Trung Thanh Pham
AI Researcher | PhD Student in Artificial Intelligence
Kyunghee University Global Campus
Giheung-gu, Yongin-si, Gyeonggi-do, Republic of Korea
Phone: (+84) 845-604-327
I am a PhD student in Artificial Intelligence at Kyunghee University Global Campus (Feb 2025 - Present), specializing in quantum computing and Multi-Modal Large Language Models (MLLMs). A product-oriented engineer with robust model training skills and a visionary architecture design mindset. I excel at designing, orchestrating, and implementing best-fit AI approaches to deliver production-ready solutions. I hold a Bachelor’s degree in Artificial Intelligence from FPT University (GPA: 8.87/10, thesis graded 9.2/10).
Research Interests
My research spans Quantum Machine Learning, Large Language Models (LLMs), Computer Vision, and Agentic AI systems.
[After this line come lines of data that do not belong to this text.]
/-- Settles O28: the start loads the byte at `ADDR`; the range fits the buffer, so neither
`ADDR + 1` nor `LEN - 1` wraps. -/
theorem acceptedGoLoadsTheEngine : Obligations.AcceptedGoLoadsTheEngine := by
  intro s d hl hd ⟨hidle, hlen, hpin, hfits⟩
  exact ⟨s.engineLoad s.addr, exec_acceptableGo hd ⟨hidle, hlen, hpin, hfits⟩,
    fun _ => engineLoad_written, engineLoad_unwritten,
    half_succ_toNat (n := s.cfg.bufSize) (by omega) (by omega),
    half_pred_toNat hlen⟩

end Sys2Proof.Machine
end

section
/-! PROOFS. Which transactions change a register pair, a buffer byte or `BUSY`, and that the engine
step changes no register (10_state.md R37 to R39, R44, 20_memory.md R72, 40_register_access.md
R136). -/

namespace Sys2Proof.Machine

open Sys2Proof.Claims

@[simp] theorem RegPair.get_advance (p : RegPair) (s : State) : p.get s.advance = p.get s := by
  cases p <;> rfl

@[simp] theorem RegPair.get_raise (p : RegPair) (c : FaultCode) (s : State) :
    p.get (s.raise c) = p.get s := by
  cases p <;> rfl

@[simp] theorem RegPair.get_apply (p : RegPair) (a : EngineAct) (s t : State) :
    p.get (a.apply s t) = p.get t := by
  cases p <;> simp [RegPair.get]

/-- In a cycle without reset the register pairs, `PIN`, the buffer and the read data are as the
transaction left them: the engine writes none (40_register_access.md R136). -/
theorem step_registers {s t s' : State} (hr : s.input.rst = false)
    (ht : exec (fetch s) s = .next t) (h : step s = .next s') :
    (∀ p : RegPair, p.get s' = p.get t) ∧ s'.pin = t.pin ∧ s'.buf = t.buf ∧
      s'.rdata = t.rdata := by
  obtain ⟨_, u, hu, hcase⟩ := step_cases_no_reset hr h
  obtain rfl : t = u := by simpa using ht.symm.trans hu
  obtain ⟨_, rfl⟩ | ⟨_, a, _, rfl⟩ := hcase <;> simp

/-- A transaction that changes a register pair or the buffer runs outside `HALT` and does not
fault. -/
theorem exec_changes {α : Type} (g : State → α) (hdrive : ∀ v s, g (s.drive v) = g s)
    (hraise : ∀ c s, g (s.raise c) = g s) {i : Instr} {s t : State} (ht : exec i s = .next t)
    (hne : g t ≠ g s) : s.st ≠ .halt ∧ t.st ≠ .halt := by
  have hs : s.st ≠ .halt := by
    intro hs
    obtain rfl : _ = t := by simpa using (exec_in_halt hs i).symm.trans ht
    exact hne (hdrive ..)
  refine ⟨hs, fun hh => ?_⟩
  obtain ⟨c, _, rfl⟩ := exec_eq_raise_of_halts ht hs hh
  exact hne ((hraise ..).trans (hdrive ..))

/-- A `BDATA` access that does not fault has `BPTR` in the buffer (60_exceptions.md R191). -/
theorem bptr_lt_of_bdata {i : Instr} {s t : State} (hi : i = .rdBdata ∨ ∃ d, i = .wrBdata d)
    (ht : exec i s = .next t) (hs : s.st ≠ .halt) (hh : t.st ≠ .halt) :
    s.bptr.toNat < s.cfg.bufSize := by
  by_contra hout
  obtain rfl : _ = t := by
    simpa using (exec_bdata_outside hi hs (Nat.le_of_not_lt hout)).symm.trans ht
  exact hh rfl

theorem exec_bdata_bptr {i : Instr} {s t : State} (hi : i = .rdBdata ∨ ∃ d, i = .wrBdata d)
    (ht : exec i s = .next t) (hs : s.st ≠ .halt) (hh : t.st ≠ .halt) : t.bptr = s.bptr + 1 := by
  have hin := bptr_lt_of_bdata hi ht hs hh
  obtain rfl | ⟨d, rfl⟩ := hi
  · obtain rfl : _ = t := by simpa using (exec_rdBdata_inside hs hin).symm.trans ht
    rfl
  · obtain rfl : _ = t := by simpa using (exec_wrBdata_inside hs hin d).symm.trans ht
    rfl

/-- A pair keeps its value under every transaction but its own writes and, for `BPTR`, a `BDATA`
access. -/
theorem exec_get_of_not_own {p : RegPair} {i : Instr} {s t : State} (ht : exec i s = .next t)
    (hown : ¬∃ d, i = writeLow p d ∨ i = writeHigh p d)
    (hb : ¬(p = .bptr ∧ (i = .rdBdata ∨ ∃ d, i = .wrBdata d))) : p.get t = p.get s := by
  obtain ⟨_, _, _, _, _, _, _, _, haddr, hlen, hbptr, _⟩ := transactionFrames i s t ht
  have hlow d : i ≠ writeLow p d := fun h => hown ⟨d, .inl h⟩
  have hhigh d : i ≠ writeHigh p d := fun h => hown ⟨d, .inr h⟩
  cases p with
  | addr => exact haddr hlow hhigh
  | len => exact hlen hlow hhigh
  | bptr =>
    exact hbptr hlow hhigh (fun h => hb ⟨rfl, .inl h⟩) fun d h => hb ⟨rfl, .inr ⟨d, h⟩⟩

/-- What a transaction has to be to change a buffer byte (20_memory.md R72). -/
theorem exec_changes_byte {i : Instr} {s t : State} {a : Nat} (ht : exec i s = .next t)
    (hne : Memory.read a t.buf ≠ Memory.read a s.buf) :
    s.st ≠ .halt ∧ a = bdataAddress s ∧ a < s.cfg.bufSize ∧
      ∃ d, i = .wrBdata d ∧ Memory.read a t.buf = some d := by
  obtain ⟨hs, hh⟩ := exec_changes (fun u => Memory.read a u.buf) (by simp) (by simp) ht hne
  obtain ⟨_, _, _, _, _, _, _, _, _, _, _, hwrite, hother⟩ := transactionFrames i s t ht
  obtain ⟨d, rfl⟩ : ∃ d, i = .wrBdata d := by
    by_contra hno
    exact hne (hwrite (not_exists.1 hno) a)
  have ha : a = bdataAddress s := by
    by_contra ha
    exact hne (hother a ha)
  have hin := bptr_lt_of_bdata (.inr ⟨d, rfl⟩) ht hs hh
  obtain rfl : _ = t := by simpa using (exec_wrBdata_inside hs hin d).symm.trans ht
  subst ha
  exact ⟨hs, rfl, hin, d, rfl, Memory.read_write_same ..⟩

/-- Only an accepted start makes a block busy that was not (10_state.md R44). -/
theorem exec_raises_busy {i : Instr} {s t : State} (ht : exec i s = .next t)
    (hb : s.busy = false) (hb' : t.busy = true) :
    AcceptableGo s ∧ ∃ d, i = .wrCtrl d ∧ goBit d = true := by
  have hkept : t.st ≠ s.st := by
    intro hst
    rw [State.busy, hst, ← State.busy, hb] at hb'
    cases hb'
  rw [busy_iff] at hb'
  rcases exec_flags ht with ⟨_, _, hst | hhalt⟩ | ⟨_, d, ⟨_, _, _, _, hst⟩ | ⟨_, _, _, _, hst⟩ |
    ⟨_, _, _, _, _, _, hidle⟩ | ⟨hi, hgo, hidle, hlen, hpin, hfits, _⟩⟩
  · exact absurd hst hkept
  · simp [hhalt] at hb'
  · exact absurd hst hkept
  · exact absurd hst hkept
  · simp [hidle] at hb'
  · exact ⟨⟨hidle, one_le_len_iff.2 hlen, hpin, hfits⟩, d, hi, hgo⟩

/-- The engine step ends a transmission only at the end of the trailer (41_transmit_engine.md
R162). -/
theorem apply_busy {s : State} {a : EngineAct} (ha : engineAct s = .ok a) (hb : s.busy = true)
    (hb' : (a.apply s s).busy = false) :
    a = .trailEnd ∧ s.st = .trail ∧ s.cfg.trail - 1 ≤ s.tcnt := by
  cases a with
  | trailEnd => simpa using engineAct_cases ha
  | lastByte => cases hb'
  | hold | nextPhase | nextBit | nextByte | trailCount => cases hb.symm.trans hb'

end Sys2Proof.Machine
end

section
/-! PROOFS. The obligations about what changes a register pair, the buffer, `BUSY` and the pins
(10_state.md R37 to R39, R44, 20_memory.md R72, 41_transmit_engine.md R166): O20, O24, O41 and
O38. -/

namespace Sys2Proof.Machine

/-- Settles O20: the engine writes no pair, and a transaction that changes one does not fault. -/
theorem onlyItsTransactionsChangeARegisterPair :
    Obligations.OnlyItsTransactionsChangeARegisterPair := by
  intro s s' p h hr hne
  obtain ⟨_, t, ht, _⟩ := step_cases_no_reset hr h
  obtain ⟨hpair, _⟩ := step_registers hr ht h
  rw [hpair] at hne ⊢
  obtain ⟨hs, hh⟩ := exec_changes p.get (by simp) (by simp) ht hne
  refine ⟨hs, or_iff_not_imp_left.2 fun hown => ?_⟩
  obtain ⟨rfl, hb⟩ : p = .bptr ∧ (fetch s = .rdBdata ∨ ∃ d, fetch s = .wrBdata d) := by
    by_contra hb
    exact hne (exec_get_of_not_own ht hown hb)
  exact ⟨rfl, hb, exec_bdata_bptr hb ht hs hh⟩

/-- Settles O24: a reset keeps the buffer, the engine writes no byte, and of the transactions only a
`BDATA` write does. -/
theorem onlyBdataWritesChangeTheBuffer : Obligations.OnlyBdataWritesChangeTheBuffer := by
  intro s s' a h hne
  have hr : s.input.rst = false := by
    by_contra hr
    obtain rfl : _ = s' := by
      simpa using (step_reset (step_cases h).1 (by simpa using hr)).symm.trans h
    exact hne rfl
  obtain ⟨_, t, ht, _⟩ := step_cases_no_reset hr h
  obtain ⟨_, _, hbuf, _⟩ := step_registers hr ht h
  rw [hbuf] at hne ⊢
  exact ⟨hr, exec_changes_byte ht hne⟩

/-- Settles O41: the cycle of a block that is not busy is its transaction alone; that of a busy one
is a reset, a fault or an engine step. -/
theorem busyRisesAndFallsOnlyAsListed : Obligations.BusyRisesAndFallsOnlyAsListed := by
  intro s s' h
  refine ⟨fun hb hb' => ?_, fun hb hb' => ?_⟩
  · obtain ⟨hl, ⟨_, rfl⟩ | ⟨hr, t, ht, _⟩⟩ := step_cases h
    · cases hb'
    · obtain rfl : _ = s' := by simpa using (step_of_not_busy hl hr ht hb).symm.trans h
      exact ⟨hr, exec_raises_busy ht hb hb'⟩
  · obtain ⟨hr, _⟩ | hhalt | ⟨a, ha, ⟨_, hst, _⟩, hdone⟩ := step_engine_cases h hb
    · exact .inl hr
    · exact .inr (.inl ((fault_iff s').2 hhalt))
    · rw [State.busy, hst, ← State.busy] at hb'
      obtain ⟨hend, hs, htcnt⟩ := apply_busy ha hb hb'
      exact .inr (.inr ⟨hs, htcnt, hdone hend⟩)

/-- Settles O38: a high pin is the latched one. -/
theorem atMostOnePinIsHigh : Obligations.AtMostOnePinIsHigh := by
  intro s p q hp hq
  obtain ⟨_, hs, hp, _⟩ := (dout_iff s p).1 hp
  obtain ⟨_, _, hq, _⟩ := (dout_iff s q).1 hq
  exact ⟨hp.trans hq.symm, hp, (busy_iff s).2 (.inl hs)⟩

end Sys2Proof.Machine
end

section
/-! PROOFS. Host programs of two cycles, and hosts that are quiet for many (70_reset_and_hazards.md
R229, R233, R236). -/

namespace Sys2Proof.Machine

open Sys2Proof.Claims

theorem input_of_inputs {s : State} {x : Input} {rest : List Input} (h : s.inputs = x :: rest) :
    s.input = x := by
  rw [State.input, h]
  rfl

theorem fetch_of_inputs {s : State} {r : Bool} {i : Instr} {rest : List Input} (hi : i.wf = true)
    (h : s.inputs = ⟨r, encode i⟩ :: rest) : fetch s = i := by
  rw [fetch, input_of_inputs h, decodeOp_encode hi]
Current and past focus areas include:
- Quantum-classical hybrid architectures — reducing VGG19’s 3M parameters to 150 quantum training parameters with improved accuracy
- Multi-modal LLMs for document understanding, key information extraction, and structured data conversion
- Exemplar-based video colorization using Swin Transformers with temporal consistency
- Deep learning-based 3D reconstruction and single-camera motion capture
- Domain-driven neural machine translation with multi-agent pipelines and low-resource language modeling
Technical Expertise
Languages: Python, C/C++, Java, SQL, JavaScript, ReactJS, HTML/CSS
ML/DL Frameworks: PyTorch, TensorFlow/Keras, ONNX
MLOps & Agentic AI: LangChain, FastAPI, vLLM, Hugging Face TGI, Docker, Azure Pipelines, Weights & Biases
LLM/VLM Fine-tuning & Serving: LLaMA, QwenVL, InternVL, NLLB; closed-source APIs (OpenAI, Gemini)
Core Architectures: Transformers (BERT, GPT, T5, ViT, Swin), CNNs (ResNet, UNet), RNNs (LSTM, GRU), Diffusion Models, GANs, VAEs, Reinforcement Learning, Evolutionary Algorithms (NEAT, GA)
Quantum Computing: PennyLane, TorchQuantum
Cloud & HPC: NVIDIA H200/H100/A100/A6000 GPU server management, Azure AI services, resource allocation for scalable team workloads
Experience
I have worked as an AI Researcher at Kyunghee University and as a Mid-level AI Engineer at IMT Solutions, delivering production agentic systems with 94% peak accuracy and cutting inference costs by over 40%. Previously, I interned at GMO-Z.com RUNSYSTEM, improving deepfake and anti-spoofing F1 scores from 0.86 to 0.91 using Fourier transform approaches.